Uncertainty quantification and robustness to distribution shifts are important goals in machine learning and artificial intelligence. Although Bayesian neural networks (BNNs) allow for uncertainty in the predictions to be assessed, different sources of uncertainty are indistinguishable. We present imprecise Bayesian neural networks (IBNNs); they generalize and overcome some of the drawbacks of standard BNNs. These latter are trained using a single prior and likelihood distributions, whereas IBNNs are trained using credal prior and likelihood sets. They allow to distinguish between aleatoric and epistemic uncertainties, and to quantify them. In addition, IBNNs are robust in the sense of Bayesian sensitivity analysis, and are more robust than BNNs to distribution shift. They can also be used to compute sets of outcomes that enjoy PAC-like properties. We apply IBNNs to two case studies. One, to model blood glucose and insulin dynamics for artificial pancreas control, and two, for motion prediction in autonomous driving scenarios. We show that IBNNs performs better when compared to an ensemble of BNNs benchmark.
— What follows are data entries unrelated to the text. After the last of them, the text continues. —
/-- R107, R171, R174, R216, R221, R222, R274, R280, R282: a request to BAR-0 of an IN_SERVICE hearth of this bridge that is
not being re-read is decoded by its windows. Wholly in open windows with matching keys it waits to be issued, and is issued,
one item a block, when no other request is there; a miss is an Unsupported Request; a byte whose key does not match is a
fault of the downstream unit. Within the hold-off nothing is issued and the watchdog of the request runs from its end. While
the hearth is re-read the request is held and nothing is sent. -/
def Obligations.HearthRequests : Prop :=
  ∀ (n : HearthId) (h : Fin 64) (read : Bool) (q : MemReq) (s : State), s.hostLinkUp = true → idsOk s → q.wf read = true →
    (read = true ∨ q.poisoned = false ∧ q.len ≤ (s.fn (fnOfChimney h)).mps) → h = chimneyOf s.pos n → s.exposed (fnOfChimney h).val = true →
    (s.fn (fnOfChimney h)).flr = none → s.mode.tests = false → s.mode ≠ .m7 → (s.fn (fnOfChimney h)).mse = true →
    (s.fn (fnOfChimney h)).power = .d0 →
    ∃ t, exec (if read then .memoryReadBar0 h q else .memoryWriteBar0 h q) s = .next t ∧ t.standing = s.standing ∧
      ((s.hearth n).slot = .sampling ∨ ((s.hearth n).slot = .inService ∧ (s.hearth n).reload.isSome = true) →
        (∃ r, t.reqs = s.reqs ++ [r] ∧ r.st = .held ∧ r.tag = q.tag) ∧ t.txq = s.txq ∧ t.items = s.items ∧ t.fns = s.fns) ∧
      ((s.hearth n).slot = .inService → (s.hearth n).reload = none →
        ((s.hearth n).cfg.parts 8 q.off q.len = none → t.reqs = s.reqs ∧ t.soot = s.soot ∧
          uncRecorded (s.fn (fnOfChimney h)) (t.fn (fnOfChimney h)) 20 read ∧
          (read = true → ∃ u, t.txq = s.txq ++ [u] ∧ u.kind = .cpl ∧ u.status = .ur ∧ u.tag = q.tag)) ∧
        (∀ ps, (s.hearth n).cfg.parts 8 q.off q.len = some ps →
          (∀ a, keyMatches (s.hearth n).cfg.hkey (s.hearth n).cfg.ktag = false →
            checkedByte (s.hearth n).cfg (s.newReq (fnOfChimney h) false read q) ps = some a → t.reqs = s.reqs ∧
            uncRecorded (s.fn (fnOfChimney h)) (t.fn (fnOfChimney h)) 15 read ∧ t.soot.next = s.soot.next + 1 ∧
            (∃ e, vget t.soot.entries s.soot.next = some e ∧ e.downstream = true ∧ e.hearth = n ∧ e.port = 16 ∧
              e.addr = BitVec.ofNat 32 a ∧ e.key = (s.hearth n).cfg.hkey ∧ e.tag = (s.hearth n).cfg.ktag) ∧
            (read = true → ∃ u, t.txq = s.txq ++ [u] ∧ u.kind = .cpl ∧ u.status = .ca ∧ u.tag = q.tag)) ∧
          (keyMatches (s.hearth n).cfg.hkey (s.hearth n).cfg.ktag = true ∨
              checkedByte (s.hearth n).cfg (s.newReq (fnOfChimney h) false read q) ps = none →
            t.txq = s.txq ∧ t.fns = s.fns ∧ t.soot = s.soot ∧
            (∃ r, t.reqs = s.reqs ++ [r] ∧ (r.st = .waiting ∨ r.st = .issued) ∧ r.off = q.off ∧ r.len = q.len ∧ r.tag = q.tag ∧
              r.fn = fnOfChimney h ∧ r.nonPosted = (!read && ps.any fun p => p.1.nonPosted)) ∧
            (s.holdoff n = true → t.items = s.items ∧
              ∃ r, t.reqs = s.reqs ++ [r] ∧ r.st = .waiting ∧ some r.wdStart = (s.hearth n).bus.breqFrom) ∧
            (s.holdoff n = false → s.reqs = [] → (∃ r, t.reqs = [r] ∧ r.st = .issued) ∧ t.items.host.length = s.items.host.length +
              (ps.flatMap fun p => blocks p.2.1 p.2.2).length))))

/-- R156, R160, R163, R165, R255, R310, R313: a completion of a tag in flight releases the tag, and the read it answers ends: to a
hearth's open cycle it crosses the switch from port 16 as a piece of class 2 with its data. One with data above Max_Payload_Size is a
Malformed TLP and releases no tag. UR sets Received Master Abort and CA Received Target Abort in
the function of the read; poisoned data are Poisoned TLP there. One whose cycle has ended records nothing. A completion of no
tag is an Unexpected Completion. After
1,000,000 ticks without one the tag is released and Completion Timeout recorded. Where the command stands for an event at a
fixed tick, the clock is brought to that tick (the model's choice, entry 1). -/
def Obligations.CompletionsForReads : Prop :=
  (∀ (tag : Nat) (st : CplStatus) (poisoned : Bool) (data : List Byte) (fn : Nat) (hdr : Vector Dword 4) (s : State),
    s.hostLinkUp = true → ∃ t, exec (.completionReceived tag st poisoned data fn hdr) s = .next t ∧
      ((∀ x, (s.tags.find? fun y => y.tag = tag) = some x → data.length ≤ (s.fn x.fn).mps) → t.tags = s.tags.filter (fun x => x.tag ≠ tag)) ∧
      t.standing = { s.standing with tags := t.tags } ∧ t.reqs = s.reqs ∧
      (∀ x, (s.tags.find? fun y => y.tag = tag) = some x → (s.fn x.fn).mps < data.length → t.tags = s.tags ∧ t.txq = s.txq ∧
        t.hearths = s.hearths ∧ t.sw = s.sw ∧ (s.exposed x.fn.val = true → (t.fn x.fn).uncSta = (s.fn x.fn).uncSta ||| 0x40000)) ∧
      ((∀ x ∈ s.tags, x.tag ≠ tag) → t.txq = s.txq ∧ t.hearths = s.hearths ∧
        uncRecorded (s.fn (if s.exposed fn then Fin.ofNat 65 fn else 0)) (t.fn (if s.exposed fn then Fin.ofNat 65 fn else 0)) 16 true) ∧
      (∀ x, (s.tags.find? fun y => y.tag = tag) = some x → data.length ≤ (s.fn x.fn).mps → s.awaited x.origin = false →
        t.txq = s.txq ∧ t.hearths = s.hearths ∧ ((∀ y ∈ s.chim.held, y.2.dstPort.val ≠ 16) → t.fns = s.fns)) ∧
      (∀ x, (s.tags.find? fun y => y.tag = tag) = some x → data.length ≤ (s.fn x.fn).mps → s.exposed x.fn.val = true →
        s.awaited x.origin = true →
        (poisoned = true → (t.fn x.fn).uncSta.getLsbD 12 = true ∧ (t.fn x.fn).status.getLsbD 15 = true) ∧
        (poisoned = false → (st = .ur → (t.fn x.fn).status.getLsbD 13 = true) ∧
          (st = .ca → (t.fn x.fn).status.getLsbD 12 = true) ∧
          (st = .sc → (∀ y ∈ s.chim.held, y.2.dstPort.val ≠ 16) → t.fns = s.fns)) ∧
        (∀ n serial c, x.origin = .cycle n serial → (s.hearth n).cyc = some c → c.serial = serial → c.phase = .inFlight →
          poisoned = false → ∃ p ∈ vget t.sw.q 16, p.cls = .completion ∧ p.src = 16 ∧ p.dst = hearthPort n ∧ p.origin = x.origin ∧ p.status = st ∧
            p.bytes = data.zipIdx.map (fun y => (x.addr + y.2, y.1))))) ∧
  (∀ (x : HostTag) (s : State), (s.tags.find? fun y => y.tag = x.tag) = some x → s.running = true →
    ∃ t, exec (.completionTimeout x.tag) s = .next t ∧ t.clk = (s.advanceTo (tickPlus x.sent 1000000)).clk ∧
      t.tags = s.tags.filter (fun y => y.tag ≠ x.tag) ∧ (s.exposed x.fn.val = true → (t.fn x.fn).uncSta.getLsbD 14 = true) ∧
      t.reqs = s.reqs ∧ t.standing = { (s.advanceTo (tickPlus x.sent 1000000)).standing with tags := t.tags })

/-- R106, R153, R156: PME_Turn_Off is answered by one PME_TO_Ack message at the host level, for the 26 embers of its own header
and the 26 of the header received; Set_Slot_Power_Limit and
a vendor message of type 1 change no field. The credits of all three return at once and nothing else changes. -/
def Obligations.HostMessages : Prop :=
  ∀ s : State, s.hostLinkUp = true →
    (∃ t it, exec .pmeTurnOff s = .next t ∧ t.items.host.length = s.items.host.length + 1 ∧ it ∈ t.items.host ∧ it.cost = 52 ∧
      it.port = 16 ∧ it.path = [] ∧ it.work = .message (bareTlp .pmeToAck 0) ∧ t.items.service = s.items.service ∧
      t.items.slots = s.items.slots ∧ t.fc.taken = s.fc.taken ∧ t.fc.alloc.ph = s.fc.alloc.ph + 1 ∧ t.fc.alloc.pd = s.fc.alloc.pd ∧
      t.fns = s.fns ∧ t.txq = s.txq ∧ t.reqs = s.reqs ∧ t.standing = s.standing) ∧
    (∀ v, ∃ t, exec (.setSlotPowerLimit v) s = .next t ∧ t.fc.taken = s.fc.taken ∧
      t = { s with fc := { s.fc with taken := t.fc.taken, alloc := { s.fc.alloc with ph := s.fc.alloc.ph + 1, pd := s.fc.alloc.pd + 1 } }
                   wake := true }) ∧
    (∃ t, exec .vendorDefinedType1 s = .next t ∧ t.fc.taken = s.fc.taken ∧
      t = { s with fc := { s.fc with taken := t.fc.taken, alloc := { s.fc.alloc with ph := s.fc.alloc.ph + 1 } }, wake := true })

/-- R166, R174, R221, R236, R305: at its deadline, or when its hearth's watchdog expires, a BAR-0 request is over: it leaves
the pool, and nothing that stands changes but error records and messages; a held read is completed with UR, and a read whose
first byte not yet read lies in a window in error-response mode with that window's status. A non-posted request for another
position, held because no path to it is usable, ends when its target's watchdog expires; with a path nothing ends. Where the command stands for an event at a fixed tick, the clock is
brought to that tick (the model's choice, entry 1). -/
def Obligations.RequestDeadlines : Prop :=
  (∀ (r : HostReq) (s : State), s.req r.id = some r → r.stone = false → s.running = true →
    ∃ t, exec (.hostRequestDeadline r.id) s = .next t ∧ t.clk = (s.advanceTo (s.reqDue r)).clk ∧ (∀ x ∈ t.reqs, x.id ≠ r.id) ∧
      (r.st = .held → r.read = true → ∃ u ∈ t.txq, u.kind = .cpl ∧ u.status = .ur ∧ u.tag = r.tag ∧ u.fn = r.fn) ∧
      (r.st = .held → s.exposed r.fn.val = true → (r.read = false ∨ (s.fn r.fn).uncSev.getLsbD 20 = true ∨
        (s.fn r.fn).corMask.getLsbD 13 = false → (t.fn r.fn).uncSta.getLsbD 20 = true) ∧
        (r.read = true → (s.fn r.fn).uncSev.getLsbD 20 = false → (t.fn r.fn).corSta.getLsbD 13 = true)) ∧
      (∀ p, r.st ≠ .held → r.read = true →
        { r with got := r.got ++ (s.advanceTo (s.reqDue r)).bytesRead r.id }.failing = some p → p.errResp = true →
        ∃ u ∈ t.txq, u.kind = .cpl ∧ u.tag = r.tag ∧ u.status = (if p.ca then .ca else .ur)) ∧
      (r.st ≠ .held → s.exposed r.fn.val = true → (t.fn r.fn).corSta.getLsbD 14 = true) ∧
      t.standing = (s.advanceTo (s.reqDue r)).standing) ∧
  (∀ (r : HostReq) (s : State), s.req r.id = some r → r.stone = false → s.isLocal r = false → s.running = true →
    (r.read = true ∨ r.nonPosted = true) →
    ((s.pathFor (posOf r.chimneyHearth) .nonPosted).isSome = true → exec (.flueHoldExpiry r.id) s = .next s) ∧
    (s.pathFor (posOf r.chimneyHearth) .nonPosted = none → ∃ t, exec (.flueHoldExpiry r.id) s = .next t ∧ t.clk = (s.advanceTo (tickPlus r.receipt (s.reqWatchdog r))).clk ∧
      (∀ x ∈ t.reqs, x.id ≠ r.id) ∧ (s.exposed r.fn.val = true → (t.fn r.fn).corSta.getLsbD 14 = true) ∧
      (∀ p, { r with got := r.got ++ (s.advanceTo (tickPlus r.receipt (s.reqWatchdog r))).bytesRead r.id }.failing = some p →
        r.read = true → p.errResp = true → ∃ u ∈ t.txq, u.kind = .cpl ∧ u.tag = r.tag ∧ u.status = (if p.ca then .ca else .ur)) ∧
      t.standing = (s.advanceTo (tickPlus r.receipt (s.reqWatchdog r))).standing))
翻译：不确定性量化与对分布偏移的鲁棒性是机器学习与人工智能领域的重要目标。尽管贝叶斯神经网络（BNNs）能够评估预测中的不确定性，但不同来源的不确定性难以区分。本文提出不精确贝叶斯神经网络（IBNNs），它推广并克服了标准BNNs的若干缺陷。标准BNNs使用单一先验分布和似然分布进行训练，而IBNNs则采用信度先验集与似然集进行训练。该方法能够区分偶然不确定性与认知不确定性并对其进行量化。此外，IBNNs在贝叶斯敏感性分析意义上具有鲁棒性，且相比BNNs对分布偏移表现出更强的鲁棒性。该方法还可用于计算具有PAC类性质的预测结果集。我们将IBNNs应用于两个案例研究：其一为人工胰腺控制中的血糖与胰岛素动力学建模，其二为自动驾驶场景中的运动预测。实验表明，与BNNs集成基准方法相比，IBNNs表现更优。